Klar bleibt einem das, aber ich will nicht, dass ein bis dato guter Kontakt innerlich beschädigt wird dadurch, dass er unangenehm wird (was er wird, wenn er zu nah wird). Ich habe einfach nicht dieses Nähebedürfnis in dem Ausmaß wie viele andere es haben und bin mir selbst am nächsten, wenn keiner um mich herum ist. Das WE bei meinem Kumpel war z.B. sehr nett, nur bin ich jetzt schon wieder in diesem benebelten Zustand irgendwo neben mir statt mit Selbstzugang zu mir. Wenn ich ständig jemanden um mich herum hätte (so wie es z.B. in einer Partnerschaft oft der Fall ist oder wenn man kleine Kinder hat), würde mich das krank machen.

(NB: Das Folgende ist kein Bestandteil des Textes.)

/-- The 105 opcode bytes R54 lists other than the four of `INDEX_INCDEC`. -/
def absentBytes : List Byte :=
  [0x02, 0x03, 0x04, 0x07, 0x0B, 0x0C, 0x0F, 0x12, 0x13, 0x14, 0x17, 0x1A, 0x1B, 0x1C, 0x1F, 0x22,
   0x23, 0x27, 0x2B, 0x2F, 0x32, 0x33, 0x34, 0x37, 0x3A, 0x3B, 0x3C, 0x3F, 0x42, 0x43, 0x44, 0x47,
   0x4B, 0x4F, 0x52, 0x53, 0x54, 0x57, 0x5A, 0x5B, 0x5C, 0x5F, 0x62, 0x63, 0x64, 0x67, 0x6B] ++
  [0x6F, 0x72, 0x73, 0x74, 0x77, 0x7A, 0x7B, 0x7C, 0x7F, 0x80, 0x82, 0x83, 0x87, 0x89, 0x8B, 0x8F,
   0x92, 0x93, 0x97, 0x9B, 0x9C, 0x9E, 0x9F, 0xA3, 0xA7, 0xAB, 0xAF, 0xB2, 0xB3, 0xB7, 0xBB, 0xBF,
   0xC2, 0xC3, 0xC7, 0xCB, 0xCF, 0xD2, 0xD3, 0xD4, 0xD7, 0xDA, 0xDB, 0xDC, 0xDF, 0xE2,
   0xE3, 0xE7, 0xEB, 0xEF, 0xF2, 0xF3, 0xF4, 0xF7, 0xFA, 0xFB, 0xFC, 0xFF]

/-- The four opcode bytes that exist only when `INDEX_INCDEC` is true (R56). -/
def optionalBytes : List Byte := [0x88, 0xC8, 0xCA, 0xE8]

end Sys2Proof.Claims

open Sys2Proof Sys2Proof.Machine Sys2Proof.Claims

/-! Encoding and the front-end. -/

/-- Decoding the bytes of any instruction, whatever follows them, gives it back: with the published
table, which has every instruction, and with any other in which no byte stands twice, for the
instructions it has (R51, R52, R53, R57; the table is the parameter of log entries 5 and 21). -/
def Obligations.DecodeOfEncodeIsIdentity : Prop :=
  (∀ (i : Instr) (rest : List Byte),
    decode publishedTable (encode publishedTable i ++ rest) = .ok (i, rest)) ∧
  ∀ (t : OpcodeTable) (i : Instr) (rest : List Byte), t.ok = true → t.has i = true →
    decode t (encode t i ++ rest) = .ok (i, rest)

/-- A record stands for an instruction exactly when it is that instruction's record: with the published
table the one record of it, and with any other in which no byte stands twice its record under one of the
bytes the table gives it (R50, R52). No two instructions share a record. That no record outside the
well-formed ones decodes is the model's choice (DESIGN CHOICE, log entry 10; decision D16): R59 says that
the block checks neither the size nor the unused bytes, and only lets a model refuse such a record. -/
def Obligations.RecordDecodesExactlyItsInstruction : Prop :=
  (∀ (r : Record) (i : Instr),
    decodeRecord publishedTable r = .ok i ↔ encodeRecord publishedTable i = r) ∧
  ∀ (t : OpcodeTable) (r : Record) (i : Instr), t.ok = true →
    (decodeRecord t r = .ok i ↔
      ∃ row ∈ t, row.mnem = i.mnem ∧ row.mode = i.mode ∧ i.record row.op = r)

/-- The 26-bit packing of R51 (decision D16, log entry 10): packing and unpacking a record of a size
that fits gives it back, and its fields are at their bit positions: `ob1` from bit 0, `ob0` from bit 8,
the opcode byte from bit 16, the size from bit 24. -/
def Obligations.RecordPackingKeepsFields : Prop :=
  ∀ r : Record, r.size < 4 →
    unpackRecord r.pack = r ∧
    r.pack.toNat = r.size * 2 ^ 24 + r.opCode.toNat * 2 ^ 16 + r.ob0.toNat * 2 ^ 8 + r.ob1.toNat

/-- Words written out from R51, R53 and R58 decode to the instructions they stand for, one or more of
every family, with the published table (decision D1, log entry 5). -/
def Obligations.SpecWordsDecode : Prop :=
  decode publishedTable [0xAD, 0x34, 0x12] = .ok (.ldaAbs 0x1234, []) ∧
  decode publishedTable [0x96, 0xF0] = .ok (.stxZpy 0xF0, []) ∧
  decode publishedTable [0x71, 0x86] = .ok (.adcIzy 0x86, []) ∧
  decode publishedTable [0xFE, 0xFF, 0x11] = .ok (.incAbx 0x11FF, []) ∧
  decode publishedTable [0x0A] = .ok (.aslAcc, []) ∧
  decode publishedTable [0x28] = .ok (.plp, []) ∧
  decode publishedTable [0xF0, 0x10] = .ok (.beq 0x10, []) ∧
  decode publishedTable [0x20, 0x00, 0x03] = .ok (.jsrAbs 0x0300, []) ∧
  decode publishedTable [0x6C, 0x34, 0x12] = .ok (.jmpInd 0x1234, []) ∧
  decode publishedTable [0x00] = .ok (.brk, []) ∧
  decode publishedTable [0x02] = .error (.unknownOpcode 0x02)
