/-- What a completed step of a table-dispatched opcode charges, and where it leaves `pc` (R89, R90). -/
theorem step_next_table {s t : State} {row : TableRow} (hr : s.config.table.rowAt (s.load s.pc) = some row)
    (hc : row.mnem.cls row.mode = .tbl ∨ row.mnem.cls row.mode = .opt) (h : step s = .next t) :
    t.cyc = laterBy (row.cyc +
      if row.pcs = true ∧ operandCrossed (rowOperand row (fetch s)) s = true then 1 else 0) s ∧
    t.pc = s.pc + BitVec.ofNat 16 row.mode.size := by
  obtain ⟨rfl, -⟩ | ⟨-, hcf⟩ := step_next_cases hr h
  · refine ⟨?_, by simp⟩
    simp [laterBy_eq, hr, rowCycles, rowSensitive, Bool.toNat, Bool.cond_eq_ite]
  · simp [hcf] at hc

/-! No meaning reads the byte left in progress before it, nor the cycle counter. -/

section
variable (s : State)

theorem applyPending_setOp (op : Option Byte) :
    applyPending (s.setOp op) = (applyPending s).setOp op := by
  unfold applyPending
  rw [State.setOp_pend]
  cases s.pend <;> rfl

theorem execute_setOp (ins : Record) (op : Option Byte) : execute ins (s.setOp op) = execute ins s := by
  unfold execute
  rw [applyPending_setOp, State.setOp_setOp]

theorem applyPending_charge (k : Nat) :
    applyPending (s.charge k) = (applyPending s).charge k := by
  unfold applyPending
  rw [State.charge_pend]
  cases s.pend <;> rfl

variable (mn : Mnemonic) (o : Operand) (k : Nat)

theorem entered_charge (op : Byte) : entered op (s.charge k) = (entered op s).charge k := by
  rw [entered, applyPending_charge]
  rfl

theorem tableEffect_charge : tableEffect mn o (s.charge k) = (tableEffect mn o s).charge k := by
  cases o <;> cases mn <;> rfl

/-- Charging commutes, whatever the width of the counter. -/
theorem State.charge_comm (j : Nat) : (s.charge k).charge j = (s.charge j).charge k := by
  simp only [State.charge, addCycles_comm _ _ k j]

theorem endTable_charge (md : Mode) (crossed : Bool) :
    endTable mn md crossed (s.charge k) = (endTable mn md crossed s).charge k :=
  congrArg (State.setPc · _) (s.charge_comm k _)

theorem branchEffect_charge (cond : Bool) :
    branchEffect cond o (s.charge k) = (branchEffect cond o s).charge k := by
  cases o
  case rel off =>
    cases cond <;> exact congrArg (State.setPc · _) (s.charge_comm k _)
  all_goals rfl

theorem controlEffect_charge : controlEffect mn o (s.charge k) = (controlEffect mn o s).charge k := by
  cases mn
  case bcc | bcs | beq | bmi | bne | bpl | bvc | bvs => exact branchEffect_charge ..
  case jmp =>
    cases o
    case target a => exact State.charge_comm (s.setPc a) k 3
    all_goals rfl
  case jsr =>
    cases o
    case target a => exact State.charge_comm ((s.push16 (s.pc + 2#16)).setPc a) k 6
    all_goals rfl
  case rts => exact State.charge_comm (s.popped16.setPc (s.top16 + 1#16)) k 6
  case brk => simp only [controlEffect, takeTrap_eq, State.charge, addCycles_comm _ _ k 7]
  case rti => simp only [controlEffect, returnFromTrap_eq, State.charge, addCycles_comm _ _ k 6]
  all_goals rfl

@[simp] theorem operandCrossed_charge : operandCrossed o (s.charge k) = operandCrossed o s := by
  cases o <;> rfl

theorem pairingOutcome_charge :
    pairingOutcome mn o (s.charge k) = mapNext (State.charge · k) (pairingOutcome mn o s) := by
  unfold pairingOutcome
  rw [tableEffect_charge, controlEffect_charge, operandCrossed_charge, endTable_charge,
    State.charge_config]
  cases mn.cls o.mode
  case opt => cases s.config.indexIncdec <;> rfl
  all_goals rfl

theorem endTransaction_mapNext_charge (r : Result) :
    endTransaction (mapNext (State.charge · k) r) = mapNext (State.charge · k) (endTransaction r) := by
  cases r <;> rfl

Mehr Nähe (aber schon direktere Grenzen wenn es sein muss), sehe ich auch als interessantes Experiment. In letzter Zeit kommt tatsächlich der Wunsch nach einer Beziehung in mir hoch, wie wenn mir was fehlen würde. Das war früher absolut nicht so. Da bin ich jetzt innerlich entschlossener. Ganz was Neues bei mir.

Ist das der Wunsch nach einer Beziehung oder generell nach engeren, intimen* Beziehungen mit jemand anderem?

(*= meine ich nicht sexuell, auch wenn es das beinhalten kann)

Ein Problem ist aber, wieviel Energie und Zeit ich für eine Beziehung habe. Das sehe ich noch als ungelöst, wenn man viel Zeit miteinander verbringen möchte. Ist alles nicht so einfach ...

Das ist in der Tat auch ein Problem. Ideal ist wohl, wenn der andere auch viel Zeit für sich braucht und man nicht zusammen wohnt. Ein bisschen wie eine Art speziellere Freundschaft. Das hatte ich bis vor Kurzem für eine gewisse Zeitspanne. Wenn ich mit einer Partnerschaft grundsätzlich mehr anfangen könnte, wäre die Art von "Zusammensein" schon ganz ok gewesen, an dem Gegenüber lag es nicht, aber selbst das ist mir schon zu viel. ... Mit einer Katze als Haustier und der ein oder anderen Freundschaft bis guten Bekanntschaft bin ich am besten bedient was Nähe zu anderen Lebewesen angeht. ^^ ... Wenn es dir da anders geht, kannst du ja im Falle des Falles schauen, was für dich/euch ok ist und wie ihr das gestalten wollt.

EJhemraligert Nutze?r (#590x071)


#Umschalten vom "schizoiden Modus"

Noch ein wesentlicher Punkt: Wenn man im schizoiden Modus ist, in Gedanken in seiner inneren Welt, dann geht es mir so, dass es schwer ist plötzlich umzuschalten.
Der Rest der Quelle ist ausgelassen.